Overall, 702 men were included in the database. The vast majority (97.4%) underwent transrectal biopsy and received fluoroquinolone prophylaxis (90.8%). Postbiopsy follow-up data were available for 521 of the participants; 27 developed a symptomatic UTI (5.2%). Within this group, 16 required hospitalization (3.1%), and 10 of the UTIs were culture-positive. E coli was the isolated organism in 8 of the 10 cultures, and all 8 were resistant to fluoroquinolones. Statistical analysis did not reveal any subgroups at higher risk of developing infection. Parameters assessed included age, prostate size, PSA, history of UTI, preoperative bowel preparation, antibiotic prophylaxis, fluoroquinolone prophylaxis, and repeat biopsy. 

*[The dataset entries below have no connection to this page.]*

-- ==== Sys2Proof/Laws/Ops.lean ====
section
/-!
SUPPORT. What each shared operation can do, said once: memory, registers, stack, operands, framebuffer cells.
-/

namespace Sys2Proof.Machine

/-! ## Memory -/

theorem Memory.wfFrom_cons (c : Config) (lo k : Nat) (b : Byte) (m : Memory) :
    Memory.wfFrom c lo ((k, b) :: m) = true ↔
      lo ≤ k ∧ k < 4096 ∧ b ≠ initialByte c k ∧ Memory.wfFrom c (k + 1) m = true := by
  simp [Memory.wfFrom, and_assoc]

/-- A list in form from `hi` on is in form from any lower address on. -/
theorem Memory.wfFrom_mono (c : Config) (m : Memory) {lo hi : Nat} (h : lo ≤ hi)
    (hm : Memory.wfFrom c hi m = true) : Memory.wfFrom c lo m = true := by
  cases m with
  | nil => rfl
  | cons e m =>
    rw [Memory.wfFrom_cons] at hm ⊢
    exact ⟨h.trans hm.1, hm.2⟩

/-- Below its first address a list reads as after reset. -/
theorem Memory.read_below (c : Config) (m : Memory) :
    ∀ {lo a : Nat}, Memory.wfFrom c lo m = true → a < lo → Memory.read c m a = initialByte c a := by
  induction m with
  | nil => intros; rfl
  | cons e m ih =>
    obtain ⟨k, b⟩ := e
    intro lo a hm ha
    rw [Memory.wfFrom_cons] at hm
    rw [Memory.read, if_neg (by omega)]
    exact ih hm.2.2.2 (by omega)

/-- Writing keeps the canonical form. -/
theorem Memory.wfFrom_write (c : Config) (a : Nat) (b : Byte) (ha : a < 4096) (m : Memory) :
    ∀ {lo : Nat}, lo ≤ a → Memory.wfFrom c lo m = true → Memory.wfFrom c lo (Memory.write c m a b) = true := by
  induction m with
  | nil =>
    intro lo hlo _
    unfold Memory.write
    split
    · rfl
    · rw [Memory.wfFrom_cons]; exact ⟨hlo, ha, ‹_›, rfl⟩
  | cons e m ih =>
    obtain ⟨k, d⟩ := e
    intro lo hlo hm
    have hm' := hm
    rw [Memory.wfFrom_cons] at hm
    obtain ⟨h1, h2, h3, h4⟩ := hm
    unfold Memory.write
    split
    · split
      · exact hm'
      · rw [Memory.wfFrom_cons, Memory.wfFrom_cons]
        exact ⟨hlo, ha, ‹_›, by omega, h2, h3, h4⟩
    · split
      · subst a
        split
        · exact Memory.wfFrom_mono c m (by omega) h4
        · rw [Memory.wfFrom_cons]; exact ⟨h1, h2, ‹_›, h4⟩
      · rw [Memory.wfFrom_cons]; exact ⟨h1, h2, h3, ih (by omega) h4⟩

/-- A read after a write: the value written there, every other address as before. -/
theorem Memory.read_write (c : Config) (a : Nat) (b : Byte) (k : Nat) (m : Memory) :
    ∀ {lo : Nat}, Memory.wfFrom c lo m = true →
      Memory.read c (Memory.write c m a b) k = if k = a then b else Memory.read c m k := by
  induction m with
  | nil =>
    intro lo _
    unfold Memory.write
    split
    · simp only [Memory.read]; split <;> simp_all
    · simp only [Memory.read]
  | cons e m ih =>
    obtain ⟨q, d⟩ := e
    intro lo hm
    have hm' := hm
    rw [Memory.wfFrom_cons] at hm
    obtain ⟨h1, h2, h3, h4⟩ := hm
    unfold Memory.write
    split
    · split
      · split
        · subst k; rw [Memory.read_below c _ (lo := q) (Memory.wfFrom_cons c q q d m |>.2 ⟨le_rfl, h2, h3, h4⟩) ‹_›]
          exact (‹b = _›).symm
        · rfl
      · rfl
    · split
      · subst a
        split
        · split
          · subst k; rw [Memory.read_below c _ h4 (by omega)]; exact (‹b = _›).symm
          · rw [Memory.read, if_neg ‹_›]
        · simp only [Memory.read]; split <;> rfl
      · simp only [Memory.read, ih h4]
        split
        · split
          · omega
          · rfl
        · rfl

theorem State.MemoryForm_writeByte {s : State} {a : Nat} (b : Byte) (ha : a < 4096)
    (hs : Memory.wf s.cfg s.mem = true) :
    Memory.wf (s.writeByte a b).cfg (s.writeByte a b).mem = true :=
  Memory.wfFrom_write s.cfg a b ha s.mem (Nat.zero_le a) hs

theorem State.readByte_writeByte {s : State} (a : Nat) (b : Byte) (k : Nat) (hs : Memory.wf s.cfg s.mem = true) :
    (s.writeByte a b).readByte k = if k = a then b else s.readByte k :=
  Memory.read_write s.cfg a b k s.mem hs

/-- Storing a block that fits keeps the canonical form. -/
theorem State.MemoryForm_writeBytes (bs : List Byte) : ∀ {s : State} {a : Nat}, a + bs.length ≤ 4096 →
    Memory.wf s.cfg s.mem = true → Memory.wf (s.writeBytes a bs).cfg (s.writeBytes a bs).mem = true := by
  induction bs with
  | nil => intro s a _ hs; exact hs
  | cons b bs ih =>
    intro s a ha hs
    simp only [List.length_cons] at ha
    exact ih (by omega) (State.MemoryForm_writeByte b (by omega) hs)

/-- What memory reads as after a block store: the block at its addresses, every other address as before. -/
theorem State.readByte_writeBytes (bs : List Byte) (k : Nat) : ∀ {s : State} {a : Nat}, a + bs.length ≤ 4096 →
    Memory.wf s.cfg s.mem = true →
    (s.writeBytes a bs).readByte k = if h : a ≤ k ∧ k < a + bs.length then bs[k - a]'(by omega) else s.readByte k := by
  induction bs with
  | nil => intro s a _ _; rw [dif_neg (by simp)]; rfl
  | cons b bs ih =>
    intro s a ha hs
    simp only [List.length_cons] at ha
    have hstep := ih (s := s.writeByte a b) (a := a + 1) (by omega) (State.MemoryForm_writeByte b (by omega) hs)
    simp only [State.writeBytes, hstep, State.readByte_writeByte a b k hs, List.length_cons]
    by_cases h1 : k = a
    · subst h1; simp
    · by_cases h2 : a + 1 ≤ k ∧ k < a + 1 + bs.length
      · rw [dif_pos h2, dif_pos (by omega)]
        have : k - a = (k - (a + 1)) + 1 := by omega
        simp only [this, List.getElem_cons_succ]
      · rw [dif_neg h2, if_neg h1, dif_neg (by omega)]

@[simp] theorem State.readBytes_length (n : Nat) : ∀ (s : State) (a : Nat), (s.readBytes a n).length = n := by
  induction n with
  | zero => intro s a; rfl
  | succ n ih => intro s a; simp [State.readBytes, ih]

/-- Byte `k` of a block read is the byte at its address. -/
theorem State.readBytes_getElem (n : Nat) : ∀ (s : State) (a k : Nat) (h : k < (s.readBytes a n).length),
    (s.readBytes a n)[k] = s.readByte (a + k) := by
  induction n with
  | zero => intro s a k h; simp [State.readBytes] at h
  | succ n ih =>
    intro s a k h
    cases k with
    | zero => rfl
    | succ k =>
      simp only [State.readBytes, List.getElem_cons_succ, ih]
      congr 1; omega

/-! ## Registers -/

theorem State.getV_setV (s : State) (r : Reg) (b : Byte) (q : Reg) :
    (s.setV r b).getV q = if q = r then b else s.getV q := by
  unfold State.getV State.setV
  simp only [Vector.getElem_set]
  by_cases h : r = q
  · simp [h]
  · rw [if_neg (fun e => h (Fin.ext e)), if_neg (fun e => h e.symm)]

theorem State.getV_setVF (s : State) (b : Byte) (q : Reg) :
    (s.setVF b).getV q = if q = 15 then b else s.getV q :=
  State.getV_setV s 15 b q

/-- The flag is written last: with `x = 15` it is what remains (R11). -/
theorem State.getV_setResultFlag (s : State) (x : Reg) (b f : Byte) (q : Reg) :
    (s.setResultFlag x b f).getV q = if q = 15 then f else if q = x then b else s.getV q := by
  rw [State.setResultFlag, State.getV_setVF, State.getV_setV]

theorem State.getV_loadRegs (s : State) (x q : Reg) :
    (s.loadRegs x).getV q = if q.val ≤ x.val then s.readByte (s.i.toNat + q.val) else s.getV q := by
  simp [State.loadRegs, State.getV]

@[simp] theorem State.regBlock_length (s : State) (x : Reg) : (s.regBlock x).length = x.val + 1 := by
  have := x.isLt
  simp [State.regBlock]

theorem State.regBlock_getElem (s : State) (x : Reg) (k : Nat) (h : k < (s.regBlock x).length) :
    (s.regBlock x)[k] = s.getV ⟨k, by have := x.isLt; rw [State.regBlock_length] at h; omega⟩ := by
  simp [State.regBlock, State.getV]

/-! ## Stack -/

theorem State.push_full (s : State) (w : Word) (h : s.sp.val = 16) : s.push w = none := by
  simp [State.push, h]

theorem State.push_some (s : State) (w : Word) (h : s.sp.val < 16) :
    s.push w = some { s with stack := s.stack.set s.sp.val w, sp := ⟨s.sp.val + 1, by omega⟩ } := by
  simp [State.push, h]

theorem State.pop_empty (s : State) (h : s.sp.val = 0) : s.pop = none := by
  simp [State.pop, h]

theorem State.pop_some (s : State) (h : s.sp.val ≠ 0) :
    s.pop = some (s.stack[s.sp.val - 1], { s with sp := ⟨s.sp.val - 1, by omega⟩ }) := by
  simp [State.pop, h]

/-! ## Operands -/

theorem State.blockInBounds_iff (s : State) (len : Nat) :
    s.blockInBounds len = true ↔ len = 0 ∨ s.i.toNat + (len - 1) ≤ 4095 := by
  simp [State.blockInBounds]

theorem keyIndex_some (b : Byte) (h : b.toNat < 16) : keyIndex b = some ⟨b.toNat, h⟩ := by
  simp [keyIndex, h]

theorem keyIndex_none (b : Byte) (h : 15 < b.toNat) : keyIndex b = none := by
  simp [keyIndex]; omega

theorem State.leastKey_none_iff (s : State) : s.leastKey = none ↔ ∀ k : Fin 16, s.keyPressed k = false := by
  simp [State.leastKey, List.find?_eq_none]

/-- The key found is pressed, and none below it is. -/
theorem State.leastKey_some (s : State) (k : Fin 16) (h : s.leastKey = some k) :
    s.keyPressed k = true ∧ ∀ j : Fin 16, j < k → s.keyPressed j = false := by
  refine ⟨List.find?_some h, fun j hj => ?_⟩
  by_contra hne
  have hp : s.keyPressed j = true := by simpa using hne
  obtain ⟨_, l₁, l₂, hl, hb⟩ := List.find?_eq_some_iff_append.1 h
  have hmem : j ∈ List.finRange 16 := List.mem_finRange j
  have hsorted : (List.finRange 16).Pairwise (· < ·) := List.pairwise_lt_finRange 16
  rw [hl] at hmem hsorted
  rcases List.mem_append.1 hmem with h1 | h1
  · have := hb j h1; simp [hp] at this
  · rcases List.mem_cons.1 h1 with h2 | h2
    · exact absurd hj (by simp [h2])
    · have := (List.pairwise_cons.1 (List.pairwise_append.1 hsorted).2.1).1 j h2
      exact absurd hj (by omega)

/-! ## Framebuffer -/

theorem Frame.cell_flip (f : Frame) (r r' : Fin 32) (c c' : Fin 64) :
    Frame.cell (Frame.flip f r c) r' c' = if r' = r ∧ c' = c then ! Frame.cell f r c else Frame.cell f r' c' := by
  unfold Frame.cell Frame.flip
  by_cases hr : r' = r
  · subst hr
    by_cases hc : c' = c
    · subst hc; simp
    · have : c.val ≠ c'.val := fun e => hc (Fin.ext e.symm)
      simp [hc, this]
  · have : r.val ≠ r'.val := fun e => hr (Fin.ext e.symm)
    simp [hr, this]

theorem Frame.cell_clear (r : Fin 32) (c : Fin 64) : Frame.cell Frame.clear r c = false := by
  simp [Frame.cell, Frame.clear]

/-- Two framebuffers with the same cells are equal. -/
theorem Frame.ext_cells (f g : Frame) (h : ∀ r c, Frame.cell f r c = Frame.cell g r c) : f = g := by
  apply Vector.ext
  intro r hr
  apply Vector.ext
  intro c hc
  exact h ⟨r, hr⟩ ⟨c, hc⟩

/-- The pixel lands where WRAP and CLIP say, or nowhere. -/
theorem pixelCoord_some (edge : DrawEdge) (size : Nat) (hs : 0 < size) (p k : Nat) (i : Fin size) :
    pixelCoord edge size hs p k = some i ↔
      i.val = (match edge with | .wrap => (p + k) % size | .clip => p + k) := by
  unfold pixelCoord
  by_cases h : p + k < size
  · rw [dif_pos h]
    cases edge <;> simp [Fin.ext_iff, Nat.mod_eq_of_lt h, eq_comm]
  · rw [dif_neg h]
    cases edge
    · simp [Fin.ext_iff, eq_comm]
    · simp only [reduceCtorEq, false_iff]
      have := i.isLt
      omega

end Sys2Proof.Machine
end

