-- ==== Sys2Proof/Tests/Slice0.lean ====
section
/-! SUPPORT. Small tests: what WellFormed and the decoder refuse, each command on a vector of spec/95_test_vectors.md, and
for each statement with hypotheses a state that meets them. -/

namespace Sys2Proof.Tests

open Sys2Proof.Machine

/-! ## Helpers -/

/-- The state right after the accept of `w` with these operands, BUF and KEY, all else as after reset. -/
def inFlight (w src len dst now keyLen : Word) (buf key : Memory) : State :=
  { State.reset with
    src := src, len := len, dst := dst, now := now, keyLen := keyLen, buf := buf, key := key }.accept w

/-- The state a step reaches. -/
def after : Result → State
  | .next s => s
  | _ => State.reset

/-- The step reached a next state. -/
def isNext : Result → Bool
  | .next _ => true
  | _ => false

theorem eq_next_after {r : Result} (h : isNext r = true) : r = .next (after r) := by
  cases r with
  | next s => rfl
  | fault f => cases h
  | refused f => cases h

def hello : List Byte := [0x68, 0x65, 0x6C, 0x6C, 0x6F]

/-- "secret". -/
def secret : List Byte := [0x73, 0x65, 0x63, 0x72, 0x65, 0x74]

/-- BUF or KEY with these bytes written from an offset on. -/
def memAt (off : Nat) (b : List Byte) : Memory := Memory.writeBytes [] off b

/-- The body F of 95_test_vectors.md section 2.4: "hello" packed at 1600000000. -/
def frameF : List Byte :=
  [0x00, 0x00, 0x00, 0x05, 0x68, 0x65, 0x6C, 0x6C, 0x6F, 0x5F, 0x5E, 0x10, 0x00, 0x9C, 0xA2, 0xB6, 0xA8]

/-- The frame A of 95_test_vectors.md section 2.5: "hello" packed under "secret". -/
def frameA : List Byte :=
  [0x00, 0x00, 0x00, 0x35, 0x00, 0x00, 0x00, 0x05, 0x68, 0x65, 0x6C, 0x6C, 0x6F, 0x00, 0x00, 0x00, 0x28,
   0x35, 0x31, 0x31, 0x32, 0x30, 0x35, 0x35, 0x63, 0x30, 0x35, 0x66, 0x39, 0x34, 0x34, 0x66, 0x38, 0x35,
   0x37, 0x35, 0x35, 0x65, 0x66, 0x63, 0x35, 0x63, 0x64, 0x38, 0x39, 0x37, 0x30, 0x65, 0x31, 0x39, 0x34,
   0x65, 0x39, 0x66, 0x34, 0x35, 0x62]

/-! ## WellFormed refuses each ill-formed term -/

theorem test_word_with_rsv_refused : legalWord 0x00000100 = false ∧ legalWord 0x80000003 = false := by decide
theorem test_word_reserved_opcode_refused :
    legalWord 0x04 = false ∧ legalWord 0x12 = false ∧ legalWord 0x32 = false ∧ legalWord 0xFF = false := by decide
theorem test_access_width_refused : accessOk 8 0x010 = false ∧ accessOk 16 0x010 = false := by decide
theorem test_access_misaligned_refused : accessOk 32 0x012 = false := by decide
theorem test_params_default_ok : Params.default.wf = true := by decide
theorem test_params_bufSize_refused :
    Params.wf { Params.default with bufSize := 66 } = false ∧ Params.wf { Params.default with bufSize := 60 } = false ∧
    Params.wf { Params.default with bufSize := 0xF004 } = false := by decide
theorem test_params_keySize_refused :
    Params.wf { Params.default with keySize := 6 } = false ∧ Params.wf { Params.default with keySize := 0 } = false ∧
    Params.wf { Params.default with keySize := 0xF04 } = false := by decide
theorem test_params_base_refused : Params.wf { Params.default with base := 0x8000 } = false := by decide

/-! ## Decoding: each word written out from R72 and R76, RSV (24 bits) then OPCODE (8 bits) -/

theorem test_decode_nop : decodeWord 0b00000000000000000000000000000000 = .ok .nop := by decide
theorem test_decode_crcInit : decodeWord 0b00000000000000000000000000000001 = .ok .crcInit := by decide
theorem test_decode_crcUpdate : decodeWord 0b00000000000000000000000000000010 = .ok .crcUpdate := by decide
theorem test_decode_crc32 : decodeWord 0b00000000000000000000000000000011 = .ok .crc32 := by decide
theorem test_decode_hmac : decodeWord 0b00000000000000000000000000010000 = .ok .hmac := by decide
theorem test_decode_hmacHex : decodeWord 0b00000000000000000000000000010001 = .ok .hmacHex := by decide
theorem test_decode_packCsum : decodeWord 0b00000000000000000000000000100000 = .ok .packCsum := by decide
theorem test_decode_unpackCsum : decodeWord 0b00000000000000000000000000100001 = .ok .unpackCsum := by decide
theorem test_decode_packAuth : decodeWord 0b00000000000000000000000000110000 = .ok .packAuth := by decide
theorem test_decode_unpackAuth : decodeWord 0b00000000000000000000000000110001 = .ok .unpackAuth := by decide
theorem test_decode_refusals :
    decodeWord 0x00000100 = .error .reservedBits ∧ decodeWord 0x00000004 = .error .reservedOpcode := by decide
theorem test_decodeTableWord : decodeTableWord 32 0x31 = some .unpackAuth ∧ decodeTableWord 8 0x31 = some .unpackAuth ∧
    decodeTableWord 32 0x131 = none ∧ decodeTableWord 33 0x31 = none := by decide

This study is unique as it offers a glimpse at biopsy-related infections across a very broad geographic area. Limitations of this study are rooted in its design. As the authors note, the cross-sectional nature of the study precluded the ability to analyze any changes in infective patterns over time. Furthermore, each site only contributed a median of four evaluable patients per year, and 2-week outcomes were only available in 74.2% of patients. Overall, the small sample size in many subgroups limited the statistical power to evaluate risk factors.

 Both of these studies provide unique epidemiologic data on the prevalence of infections after prostate biopsy. They confirm that postbiopsy, infection-related hospitalizations are, in fact, a serious concern that must be discussed with patients undergoing the procedure. The majority of patients in both the Michigan and global surveys still receive fluoroquinolones as prophylaxis, but increases in resistance may require a shift in the protocol moving forward. Additional studies are necessary to examine the cost effectiveness of alternative options, such as expanded prophylaxis and targeted prophylaxis using rectal swab cultures.

References

1. Loeb S, Carter HB, Brendt SI, et al. Complications after prostate biopsy: data from SEER-Medicine. J Urol. 2011;186:1830-1834.
2. American Urological Association: Best Practice Policy Statement on Urologic Surgery Antimicrobial Prophylaxis (2008). www.auanet.org/education/guidelines/antimicrobial-prophylaxis.cfm. Accessed May 2014. 
3. Nam RK, Saskin R, Lee Y, et al. Increasing hospital admission rates for urological complications after transrectal ultrasound guided prostate biopsy. J Urol. 2013;189(suppl):S12-S17. 
4. Womble PR, Dixon MW, Linsell SM,et al.; Michigan Urological Surgery Improvement Collaborative. Infection related hospitalizations after prostate biopsy in a statewide quality improvement collaborative [published online ahead of print December 15, 2013]. J Urol. doi: 10.1016/j.juro.2013.12.026.
5. Wagenlehner FM, van Oostrum E, Tenke P, et al. Infective complications after prostate biopsy: outcome of the Global Prevalence Study of Infections in Urology (GPIU) 2010 and 2011, a prospective multinational multicentre prostate biopsy study. Eur Urol. 2013;63:521-527.